Conservatives still can learn from WFB’s example, starting with his pragmatism.
By Ramesh Ponnuru
http://www.nationalreview.com
February 27, 2009, 4:00 a.m.
William F. Buckley Jr. died a year ago today, and plenty of people would say that the conservative movement he founded died around the same time. A president allied to that movement has left office widely discredited. Republicans have had their worst two back-to-back elections since Buckley started National Review in 1955.
The financial crisis, meanwhile, has shaken what had previously been a formidable conservative self-confidence. The outgoing Republican president authorized massive federal intervention in response, and now Washington is earnestly debating temporary bank nationalization, which would have seemed like the cause of a left-wing fringe only three years ago.
When Buckley’s son, the novelist Christopher Buckley, endorsed Barack Obama in the presidential election, many saw it as a dramatic illustration of the conservative soul-searching that has marked the last year. Republican politicians are wondering whether it is any longer possible to appeal both to conservatives and to moderates, or whether conservatism has become an isolated subculture. Right-leaning thinkers are wondering where they went wrong, and whether the conservative movement even wants intellectuals on its side any more.
The situation of contemporary conservatives is both easier and harder than the one Buckley and his colleagues faced in the 1950s. It is easier because conservatives do not need to build from scratch a conservative infrastructure: Many of the institutions Buckley midwifed are still on the scene. It is harder because conservatism then had little history to overcome and no political fall from which to recover.

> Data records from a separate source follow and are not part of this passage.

-- ==== Sys2Proof/Machine/Memory.lean ====
section
/-! DEFINITION. The stores of the part as one map of bytes, the poison of their words, partitions and contexts, range
registers (R146, R147), the page walk (R148, R149), the checks of the memory side (R150, R153, R156, R371), and the L2 (R157). -/

namespace Sys2Proof.Machine

/-! ### Bytes -/

/-- A place in one of the part's stores. Per-core stores name the core by 256 c + 16 y + x. -/
inductive Loc where
  | hbm (a : Nat)
  | host (a : Nat)
  | spad (core off : Nat)
  | acc (core off : Nat)
  | tile (core off : Nat)
  | wbuf (core off : Nat)
  | bcs (core off : Nat)
  deriving DecidableEq, Repr

/-- One number for each place: stores 2^64 apart, cores 2^20 apart within a store; core numbers from 2^20 on are
the saved images of teams. -/
def Loc.key : Loc → Nat
  | .hbm a => a % 2 ^ 64
  | .host a => 2 ^ 64 + a % 2 ^ 64
  | .spad c o => 2 * 2 ^ 64 + c % 2 ^ 40 * 2 ^ 20 + o % 2 ^ 20
  | .acc c o => 3 * 2 ^ 64 + c % 2 ^ 40 * 2 ^ 20 + o % 2 ^ 20
  | .tile c o => 4 * 2 ^ 64 + c % 2 ^ 40 * 2 ^ 20 + o % 2 ^ 20
  | .wbuf c o => 5 * 2 ^ 64 + c % 2 ^ 40 * 2 ^ 20 + o % 2 ^ 20
  | .bcs c o => 6 * 2 ^ 64 + c % 2 ^ 40 * 2 ^ 20 + o % 2 ^ 20

/-- A map of bytes: keys strictly rising, no byte equal to what an unlisted key reads as. -/
abbrev Memory := List Host.Cell

/-- What a byte that nothing has written reads as: zero. DESIGN CHOICE, entry 1. -/
def Memory.unlisted : Byte := 0

/-- The canonical form. -/
def Memory.wf (m : Memory) : Bool := Assoc.wf m && m.all (fun c => c.2 != Memory.unlisted)

/-- One byte. -/
def Memory.read (m : Memory) (k : Nat) : Byte := Assoc.get m k Memory.unlisted

/-- One byte written: writing what an unlisted key reads as removes the entry. -/
def Memory.write (m : Memory) (k : Nat) (b : Byte) : Memory :=
  if b = Memory.unlisted then Assoc.del m k else Assoc.put m k b

/-- n bytes from a key, little-endian (R3). -/
def Memory.readN (m : Memory) (k : Nat) : Nat → Nat
  | 0 => 0
  | n + 1 => (m.read k).toNat + 256 * Memory.readN m (k + 1) n

/-- n bytes written at a key, little-endian. -/
def Memory.writeN (m : Memory) (k : Nat) (v : Nat) : Nat → Memory
  | 0 => m
  | n + 1 => Memory.writeN (m.write k (BitVec.ofNat 8 v)) (k + 1) (v / 256) n

/-- Whether any 32-bit word with a byte in [k, k + n) reads poisoned. -/
def poisonIn (p : NatSet) (k n : Nat) : Bool := p.any (fun w => decide (k < 4 * w + 4 ∧ 4 * w < k + n))

/-- The 32-bit words from a key set poisoned or clean. -/
def setPoison (p : NatSet) (w : Nat) (b : Bool) : Nat → NatSet
  | 0 => p
  | n + 1 => setPoison (if b then p.add w else p.rem w) (w + 1) b n

/-- A read of n bytes of a core's store with its poison (R405). -/
def State.readStore (s : State) (k n : Nat) : Nat × Bool := (Memory.readN s.mem k n, poisonIn s.poison k n)

/-- A write of n bytes of a core's store. A poisoned write marks every word it touches; a clean write clears the words it
covers whole, and a narrower one leaves a poisoned word poisoned (R405, R406). -/
def State.writeStore (s : State) (k n v : Nat) (poison : Bool) : State :=
  let lo := if poison then k / 4 else (k + 3) / 4
  let hi := if poison then (k + n + 3) / 4 else (k + n) / 4
  { s with mem := Memory.writeN s.mem k v n, poison := setPoison s.poison lo poison (hi - lo) }

/-- A range of a store becomes as nothing has written it. -/
def State.dropBytes (s : State) (lo n : Nat) : State :=
  { s with mem := s.mem.filter (fun x => decide (x.1 < lo ∨ lo + n ≤ x.1)),
           poison := s.poison.filter (fun w => decide (4 * w < lo ∨ lo + n ≤ 4 * w)) }

/-! ### Fields of numbers -/

/-- Bits hi to lo of a number (R58). -/
def bits (v hi lo : Nat) : Nat := v / 2 ^ lo % 2 ^ (hi + 1 - lo)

However different our own circumstances may be, today’s conservatives can nonetheless learn from Buckley’s career. Perseverance is not the least important of the lessons. In the editorial for the first issue of National Review, Buckley commented that “it seems altogether possible” that if the magazine did “not exist, no one would have invented it.” America was widely considered a conservative country at the time — but not a country hospitable to Buckley’s type of conservatism, unreconciled to the idea that history must continue to move along the direction of the New Deal. A popular Republican president, Dwight Eisenhower, had refrained from disturbing the New Deal consensus and had, indeed, built upon it.

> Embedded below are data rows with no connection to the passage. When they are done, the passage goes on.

-- ==== Sys2Proof/Machine/Integer.lean ====
section
/-! DEFINITION. The integer instructions: compact (R85, R86) and wide (R87-R92). Pure results on patterns of W bits first, then
one meaning a row. -/

namespace Sys2Proof.Machine

/-! ### Results on W-bit patterns (R86) -/

def movW (_ a : Nat) : Nat := a
def iaddW (w a b : Nat) : Nat := (a + b) % 2 ^ w
def isubW (w a b : Nat) : Nat := wrapN ((a : Int) - b) w
def imulW (w a b : Nat) : Nat := a * b % 2 ^ w
def imulhW (w a b : Nat) : Nat := wrapN (sext a w * sext b w / (2 ^ w : Nat)) w
def imulhuW (w a b : Nat) : Nat := a * b / 2 ^ w % 2 ^ w
def iminW (w a b : Nat) : Nat := if sext a w ≤ sext b w then a else b
def imaxW (w a b : Nat) : Nat := if sext a w ≤ sext b w then b else a
def uminW (_ a b : Nat) : Nat := min a b
def umaxW (_ a b : Nat) : Nat := max a b
def andW (_ a b : Nat) : Nat := a &&& b
def orW (_ a b : Nat) : Nat := a ||| b
def xorW (_ a b : Nat) : Nat := a ^^^ b
def andnW (w a b : Nat) : Nat := a &&& (2 ^ w - 1 - b)
def shlW (w a b : Nat) : Nat := if b % 256 ≥ w then 0 else a * 2 ^ (b % 256) % 2 ^ w
def shrW (w a b : Nat) : Nat := if b % 256 ≥ w then 0 else a / 2 ^ (b % 256)
def sarW (w a b : Nat) : Nat := wrapN (sext a w / (2 ^ min (b % 256) (w - 1) : Nat)) w
def rotlW (w a b : Nat) : Nat :=
  let n := b % 256 % w
  a * 2 ^ n % 2 ^ w + a / 2 ^ (w - n)
def popcW (w a : Nat) : Nat := (setBits a w).length
def clzW (w a : Nat) : Nat := w - bitLen a
def brevW (w a : Nat) : Nat := (List.range w).foldl (fun r i => 2 * r + bits a i i) 0
def iabsW (w a : Nat) : Nat := wrapN (sext a w).natAbs w
def inegW (w a : Nat) : Nat := wrapN (-(a : Int)) w
def sh2addW (w a b : Nat) : Nat := (4 * a + b) % 2 ^ w
def sh3addW (w a b : Nat) : Nat := (8 * a + b) % 2 ^ w
def pack2W (w a b : Nat) : Nat := a % 2 ^ (w / 2) + b % 2 ^ (w / 2) * 2 ^ (w / 2)
def shliW (w a : Nat) (i : Int) : Nat := a * 2 ^ i.toNat % 2 ^ w
def shriW (_ a : Nat) (i : Int) : Nat := a / 2 ^ i.toNat
def sariW (w a : Nat) (i : Int) : Nat := wrapN (sext a w / (2 ^ i.toNat : Nat)) w
def iaddiW (w a : Nat) (i : Int) : Nat := wrapN (a + i) w

/-! ### Wide results (R87, R89-R91) -/

/-- ext of R87: 32 bits by sign, or by zeros with .u. -/
def extU (u : Bool) (v : Nat) : Int := if u then (v % 2 ^ 32 : Nat) else sext v 32

def imadW (w a b c : Nat) : Nat := (a * b + c) % 2 ^ w
def imad64W (u : Bool) (a b c : Nat) : Nat := wrapN (extU u a * extU u b + c) 64
def imulwW (u : Bool) (a b : Nat) : Nat := wrapN (extU u a * extU u b) 64
def idivW (w a b : Nat) : Nat := if b = 0 then 2 ^ w - 1 else wrapN ((sext a w).tdiv (sext b w)) w
def udivW (w a b : Nat) : Nat := if b = 0 then 2 ^ w - 1 else a / b
def iremW (w a b : Nat) : Nat := if b = 0 then a else wrapN ((sext a w).tmod (sext b w)) w
def uremW (_ a b : Nat) : Nat := if b = 0 then a else a % b

/-- ISAD (R87). -/
def isadW (w : Nat) (u : Bool) (a b c : Nat) : Nat :=
  let d : Int := if u then (a : Int) - b else sext a w - sext b w
  (d.natAbs + c) % 2 ^ w

/-- x clamped to the signed or unsigned range of w bits, as a pattern (R58). -/
def satS (x : Int) (w : Nat) : Nat := wrapN (max (-(2 ^ (w - 1) : Nat) : Int) (min x ((2 ^ (w - 1) : Nat) - 1))) w
def satU (x : Int) (w : Nat) : Nat := (max 0 (min x ((2 ^ w : Nat) - 1))).toNat

def iaddsW (w : Nat) (u : Bool) (a b : Nat) : Nat := if u then satU ((a : Int) + b) w else satS (sext a w + sext b w) w
def isubsW (w : Nat) (u : Bool) (a b : Nat) : Nat := if u then satU ((a : Int) - b) w else satS (sext a w - sext b w) w

/-- BFGET (R89). -/
def bfgetW (w : Nat) (s : Bool) (a b : Nat) : Nat :=
  let pos := bits b 7 0
  let len := min (bits b 15 8) w
  if len = 0 then 0
  else
    let x : Int := if s then sext a w else a
    let v := (x / (2 ^ pos : Nat) % (2 ^ len : Nat)).toNat
    if s then wrapN (sext v len) w else v % 2 ^ w

/-- BFPUT (R89). -/
def bfputW (w a b c : Nat) : Nat :=
  let pos := bits b 7 0
  let len := min (bits b 15 8) w
  let m := (2 ^ len - 1) * 2 ^ pos % 2 ^ w
  (c &&& (2 ^ w - 1 - m)) ||| (a * 2 ^ pos % 2 ^ w &&& m)

/-- BYSEL (R90): a 32-bit result. -/
def byselW (a b c : Nat) : Nat :=
  let v := a % 2 ^ 32 + b % 2 ^ 32 * 2 ^ 32
  let byte := fun (i : Nat) =>
    let sel := bits c (8 * i + 7) (8 * i)
    let x := bits v (8 * (sel % 8) + 7) (8 * (sel % 8))
    match sel / 8 % 4 with
    | 0 => x
    | 1 => 0
    | 2 => if x ≥ 128 then 255 else 0
    | _ => 255
  byte 0 + byte 1 * 2 ^ 8 + byte 2 * 2 ^ 16 + byte 3 * 2 ^ 24

/-- FUNNEL (R90). -/
def funnelW (w : Nat) (l : Bool) (a b c : Nat) : Nat :=
  let n := bits c 7 0 % w
  let v := b * 2 ^ w + a
  if l then v * 2 ^ n / 2 ^ w % 2 ^ w else v / 2 ^ n % 2 ^ w

/-! ### Frames of the family -/

/-- Shapes: one source, two sources, two pair sources with a pair destination. -/
def one1 : Shape := { b := 0, c := 0 }
def two1 : Shape := { c := 0 }
def pairs2 : Shape := { d := 2, a := 2, b := 2, c := 0 }

/-- The result of a poisoned source is zero with the tag (R79), lane by lane. -/
def result (v : Opnds) (f : Nat → Nat) : Lanes :=
  fun l => if v.bad l then Val.bad else Val.of (BitVec.ofNat 64 (f l))

/-- An integer instruction whose result on every lane is a function of W, x8 and the operands. -/
def intOpX (i : Instr) (sh : Shape) (f : Nat → Nat → Nat → Nat → Nat → Nat) : M Unit :=
  insn i sh (do
    let v ← fetch sh .int
    let w ← width
    let x := (← ops).x8.toNat
    writeD sh.d (result v (fun l => f w x (v.a l).bits.toNat (v.b l).bits.toNat (v.c l).bits.toNat)))

/-- An integer instruction without modifiers. -/
def intOp (i : Instr) (sh : Shape) (f : Nat → Nat → Nat → Nat → Nat) : M Unit := intOpX i sh (fun w _ => f w)

/-- The value of an immediate field or its literal (R84). -/
def immOf (f : Field) : Int :=
  match f with
  | .imm v => v.toInt
  | .lit v => v.toInt
  | _ => 0

/-- An immediate form (R84). -/
def immOp (i : Instr) (f : Nat → Nat → Int → Nat) : M Unit :=
  insn i one1 (do
    let v ← fetch one1 .int
    let w ← width
    let b := immOf (← ops).b
    writeD 1 (result ⟨v.a, fun _ => Val.zero, v.c⟩ (fun l => f w (v.a l).bits.toNat b)))

/-- The integer comparison a code of R88 names. -/
def icmpW (w x a b : Nat) : Bool :=
  let lt := if bit x 3 then decide (a < b) else decide (sext a w < sext b w)
  match x % 8 with
  | 0 => a == b
  | 1 => a != b
  | 2 => lt
  | 3 => lt || a == b
  | 4 => !(lt || a == b)
  | _ => !lt

/-- A comparison's result combined with predicate c (R88, R95). -/
def combine (x : Nat) (r c : Bool) : Bool :=
  match x / 16 % 4 with
  | 0 => r && c
  | 1 => r || c
  | _ => r != c

def icmpfOp : M Unit :=
  insn .icmpf two1 (do
    let v ← fetch two1 .int
    let w ← width
    let o ← ops
    let c ← readPred o.c
    let x := o.x8.toNat
    writePred o.d (fun l =>
      if (v.a l).poison || (v.b l).poison || (c l).poison then ⟨false, true⟩
      else ⟨combine x (icmpW w x (v.a l).bits.toNat (v.b l).bits.toNat) (c l).val, false⟩))

def pickOp : M Unit :=
  insn .pick two1 (do
    let v ← fetch two1 .int
    let c ← readPred (← ops).c
    writeD 1 (fun l =>
      if (v.a l).poison || (v.b l).poison || (c l).poison then Val.bad else if (c l).val then v.a l else v.b l))

def moviOp : M Unit := do
  let wide := if (← ops).x8.getLsbD 0 then 2 else 1
  let sh : Shape := { d := wide, a := 0, b := wide, c := 0 }
  insn .movi sh (do
    let v ← fetch sh .int
    writeD wide v.b)

/-- The fields of MOVP.get: on the execute side it reads every predicate (R92). -/
def getShape : Shape := { a := 0, b := 0, c := 0, predR := List.range 7 }

def movpGetOp : M Unit := do
  insn .movpGet getShape (do
    awaitRegs [((← ops).d, 1)]
    checkPorts getShape
    match ← unit with
    | .ex _ _ =>
      let x ← exThread
      let v := if x.fp = 0 then Val.of (BitVec.ofNat 64 (x.f.toNat + 128)) else Val.bad
      writeD 1 (fun _ => v)
    | _ =>
      let m ← (match (← ops).a with
        | .pred n => do pure ((← apThread).maskOf n.val)
        | _ => pure ⟨0, false⟩)
      writeD 1 (fun _ => if m.poison then Val.bad else Val.of (m.bits.setWidth 64)))

/-- The fields of MOVP.put: on the execute side it writes the predicates that its operand b names, once that can be read (R92). -/
def putShape (s : State) : Shape :=
  match fetch two1 .int s with
  | .ok (v, _) => { two1 with predW := setBits (heldVal (v.b 0)).bits.toNat 7 }
  | .error _ => two1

Moreover, the coalition Buckley assembled against this consensus seemed to be a ramshackle affair. It included anti-Communists (who were frequently ex-Communists), libertarians, traditionalists, and even the odd — very odd — monarchist. They disagreed with each other on everything from the existence of God to the necessity of government-run lighthouses. Conservatives and liberals said this coalition made no intellectual sense and could not possibly hang together politically, let alone succeed. But common interests, chiefly in resisting liberalism, kept Buckley’s movement in one piece.
The free-market Catholic Buckley collaborated with Sidney Hook, an atheist and socialist, on anti-Communist projects. The conservatives of today have smaller bridges to build. If Buckley could work with Hook, surely we can make the effort to reach out to environmentally conscious suburbanites and new Hispanic citizens.
In the 1970s, Buckley welcomed the neoconservatives to the fold. While we now associate neoconservatives with an aggressive foreign policy, at the time they were primarily thought of as supporters of the welfare state who criticized its excesses. Buckley made common cause with them, too. Liberalism had spectacularly discredited itself from the late 1960s through the 1970s, but Buckley understood that to overthrow it conservatives needed to present superior solutions to the challenges of the moment. The neocons, in part because they did not share Buckley’s principled aversion to big government, came up with attractive reforms to domestic policy.
Buckley was always a very practical ideologue. When he turned against the war on drugs, for example, he did so less because he believed in an individual right to use drugs than because he thought the war had failed. His pessimism about the occupation of Iraq developed along similar lines: He did not think it wrong in principle, but doubted it would advance national objectives.
There is a lesson here, too, for conservatives, who have been marked by a taste for theoretical debates. One of their favorite slogans, “Ideas have consequences,” predates Buckley’s fame. Buckley himself was sometimes criticized for never producing a book that elaborated the first principles of his political philosophy. Theoretical debates among conservatives and libertarians can be interesting, and Buckley participated in them with characteristic zest. But we conservatives could use a little bit more of Buckley’s practicality as well.
If there is to be a conservative comeback, it will not happen because conservatives have finally hashed out a view of the ideal size of the federal government. It will be because we have practical and attractive solutions to problems as quotidian as traffic jams and as weighty as Iranian nukes — because we have answers to the problems of the world that Buckley has left to us.
Through victory and defeat, finally, we should have fun. Conservatism begins with an appreciation of the world as it is, unreformed and fallen. For Buckley, skiing and playing the harpsichord were not distractions from conservatism.
— Ramesh Ponnuru is a senior editor of National Review. On Tuesday he will participate in a panel discussion, “On the Ropes: What William F. Buckley Jr. Can Teach Today’s Conservatives,” sponsored by the American Enterprise Institute.